37) marquent un nouveau temps dans le poème. Le passage au futur simple (de
l'indicatif) indique également un changement de registre : le poète était dans la
remémoration, il est maintenant dans la prédiction. La désignation de la femme aimée,,
sur deux vers, est empathique et repose sur des lieux communs : « Étoile de mes yeux,
soleil de ma nature, […] mon ange, ma passion » (v.39-40). Leur accumulation provoque
une ironie profonde, renforcée par la forme exclamative. La femme est louée mais en
même temps promise au sort de la charogne, qui est une image de son futur.
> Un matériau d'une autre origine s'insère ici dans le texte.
/-- A meaning keeps the record, or it raises one of its faults and does nothing else. -/
theorem exec_halt_or_faults {i : Instr} {s t : State} (h : exec i s = .next t) :
    t.halt = s.halt ∨ ∃ k a, t = raiseIn i k a s ∧ MeaningFault s i k a := by
  cases i with
  | ret =>
    rw [exec_ret] at h
    split at h <;> cases h
    · exact .inl rfl
    · exact .inr ⟨_, _, rfl, .stackEmpty (by omega)⟩
  | call nnn =>
    rw [exec_call] at h
    split at h <;> cases h
    · exact .inl rfl
    · exact .inr ⟨_, _, rfl, .stackFull nnn (by omega)⟩
  | drw x y n =>
    simp only [exec, execDrw] at h
    split at h <;> cases h
    · exact .inl (by simp)
    · rename_i hn
      exact withRange_halt_or_faults (if_neg hn) (by simp)
  | ldB | stRange | ldRange =>
    cases h
    exact withRange_halt_or_faults rfl (by simp)
  | _ =>
    rw [exec_keeps [.halt] (by simp [footprint]) h]
    exact .inl rfl

/-- A fault that a meaning raises has the fetched word in its record, since that is the instruction's one word (R50; log 6). -/
theorem fetchAndRun_halt_or_faults {s t : State} (h : fetchAndRun s = .next t) :
    t.halt = s.halt ∨ ∃ k w a, t = raiseFault k w a s ∧ CycleFault s k w a := by
  obtain ⟨a, hfetch, rfl⟩ | ⟨w, hfetch, hinvalid, rfl⟩ | ⟨w, i, hfetch, hdecode, hexec⟩ := fetchAndRun_eq_next h
  · exact .inr ⟨_, _, _, rfl, .fetchOutside hfetch⟩
  · exact .inr ⟨_, _, _, rfl, .invalidWord hfetch hinvalid⟩
  · obtain hhalt | ⟨k, a, rfl, hfault⟩ := exec_halt_or_faults hexec
    · exact .inl hhalt
    · rw [raiseIn, encodeOfDecodeIsIdentity w i hdecode]
      exact .inr ⟨_, _, _, rfl, .meaning hfetch hdecode hfault⟩

/-- A step that halts a running machine is a timer tick, a fault for a reason of R95, and the end of the cycle. -/
theorem step_of_halts {s t : State} (hrun : Running s) (h : step s = .next t) (hhalt : t.halt ≠ none) :
    ∃ k w a, t = endCycle (raiseFault k w a (timerTick s)) ∧ CycleFault (timerTick s) k w a := by
  obtain ⟨hs, -⟩ | ⟨-, u, hu, rfl⟩ := step_eq_next h
  · simp [hrun] at hs
  · obtain hkept | ⟨k, w, a, rfl, hfault⟩ := fetchAndRun_halt_or_faults hu
    · exact absurd (hkept.trans hrun) hhalt
    · exact ⟨k, w, a, rfl, hfault⟩

theorem lt_pc_of_fetch_eq_error {s : State} {a : Nat} (h : fetch s = .error a) : 0xFFE < s.pc.toNat := by
  by_contra hle
  rw [fetch_ok s (by omega)] at h
  cases h

/-- An address is recorded for MemoryOutOfRange alone (R95, D26). -/
theorem addr_isSome_iff_of_cycleFault {s : State} {k : FaultKind} {w : Option Word} {a : Option Nat} (h : CycleFault s k w a) :
    a.isSome ↔ k.code = 4 := by
  cases h with
  | meaning _ _ hmeaning => cases hmeaning <;> simp [FaultKind.code]
  | _ => simp [FaultKind.code]

/-- Settles O17, reason by reason; the timer tick changes nothing that a reason speaks of. -/
theorem faultsAreThoseListed : Obligations.FaultsAreThoseListed := by
  intro s t r hrun h hr
  obtain ⟨k, w, a, rfl, hfault⟩ := step_of_halts hrun h (by simp [hr])
  cases hr
  refine ⟨rfl, addr_isSome_iff_of_cycleFault hfault, ?_⟩
  cases hfault with
  | fetchOutside hfetch => exact .inl ⟨lt_pc_of_fetch_eq_error hfetch, rfl, rfl⟩
  | invalidWord hfetch hinvalid => exact .inr ⟨_, hfetch, rfl, .inl ⟨hinvalid, rfl⟩⟩
  | meaning hfetch hdecode hmeaning =>
    refine .inr ⟨_, hfetch, rfl, .inr ?_⟩
    cases hmeaning with
    | stackFull nnn hsp => exact .inl ⟨nnn, hdecode, hsp, rfl⟩
    | stackEmpty hsp => exact .inr (.inl ⟨hdecode, hsp, rfl⟩)
    | outside first hlast hout => exact .inr (.inr ⟨_, _, hdecode, hlast, hout, rfl⟩)

/-- Settles O18: what halts the machine is a fault taken within the cycle. -/
theorem faultsArePrecise : Obligations.FaultsArePrecise := by
  intro s t hrun h hhalt
  obtain ⟨k, w, a, rfl, -⟩ := step_of_halts hrun h hhalt
  exact onlyFaulted_of_raiseFault k w a s

/-! ## The timers, over a whole cycle (R107) -/

/-- What a fault keeps and the next instruction keeps, the step of a running machine keeps from the timer tick to its end. -/
theorem step_keeps_from_timerTick {α : Sort _} (g : State → α) {s t : State} (hrun : Running s) (h : step s = .next t)
    (hend : ∀ u, g (endCycle u) = g u) (hfault : ∀ k w a u, g (raiseFault k w a u) = g u)
    (hexec : ∀ i u, nextInstr s = some i → exec i (timerTick s) = .next u → g u = g (timerTick s)) :
    g t = g (timerTick s) := by
  obtain ⟨hs, -⟩ | ⟨-, u, hu, rfl⟩ := step_eq_next h
  · simp [hrun] at hs
  rw [hend]
  obtain ⟨a, -, rfl⟩ | ⟨w, -, -, rfl⟩ | ⟨w, i, hfetch, hdecode, hu⟩ := fetchAndRun_eq_next hu
  · exact hfault ..
  · exact hfault ..
  · have hfetch : fetch s = .ok w := hfetch
    exact hexec i u (by simp only [nextInstr, hfetch, hdecode]) hu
Ce dernier
mouvement constitue donc une prophétie cruelle.

Strophe 11:
La périphrase « après les derniers sacrements » (v. 42) semble adoucir l'idée de mort,
mais cet euphémisme est contredit ensuite par la description précise de la
décomposition : « Moisir parmi les ossements » (v. 44)..

Strophe 12:
La juxtaposition d’une scène macabre et d’une scène érotique est reprise ici : « dites à la
vermine / Qui vous mangera de baisers » (v.45) : la métaphore « qui vous mangera de
baisers » (v.46) met en relation la destruction de la vermine qui dévore, avec une image
érotique donnée par l'expression « manger de baisers ».
Baudelaire utilise le motif du Carpe diem, puisqu'il associé les thèmes de l’amour et de
la mort. À la fin du poème, Baudelaire met en évidence la capacité de sublimation de
l'art qui seul peut préserver la beauté de la femme : " Que j'ai gardé l'amour et l'essence
divine / De mes amours décomposés"

Conclusion:
Pour conclure nous avons dans cette explication linéaire que Baudelaire passe par
plusieurs étapes: tout d’abord, un spectacle suscitant à la fois répulsion et fascination,
ensuite une résurrection artistique et enfin des thèmes et une conception de genre
hérités de la tradition poétique et détourné par l' ironie.
Ainsi, à travers ce long poème, Baudelaire se livre à un faux poème lyrique. En effet, la
promenade amoureuse se transforme en provocation cynique. Le poète évoque la mort
de sa bien-aimée de façon répugnante, sordide. Pourtant, à travers l’écriture poétique, il
parvient à transfigurer la laideur en beauté sonore. Faut-il voir dans ce poème un
memento mori? Un carpe diem rappelant en creux qu’il faut profiter de l’instant présent car
la jeunesse et l’amour ne sont pas éternels?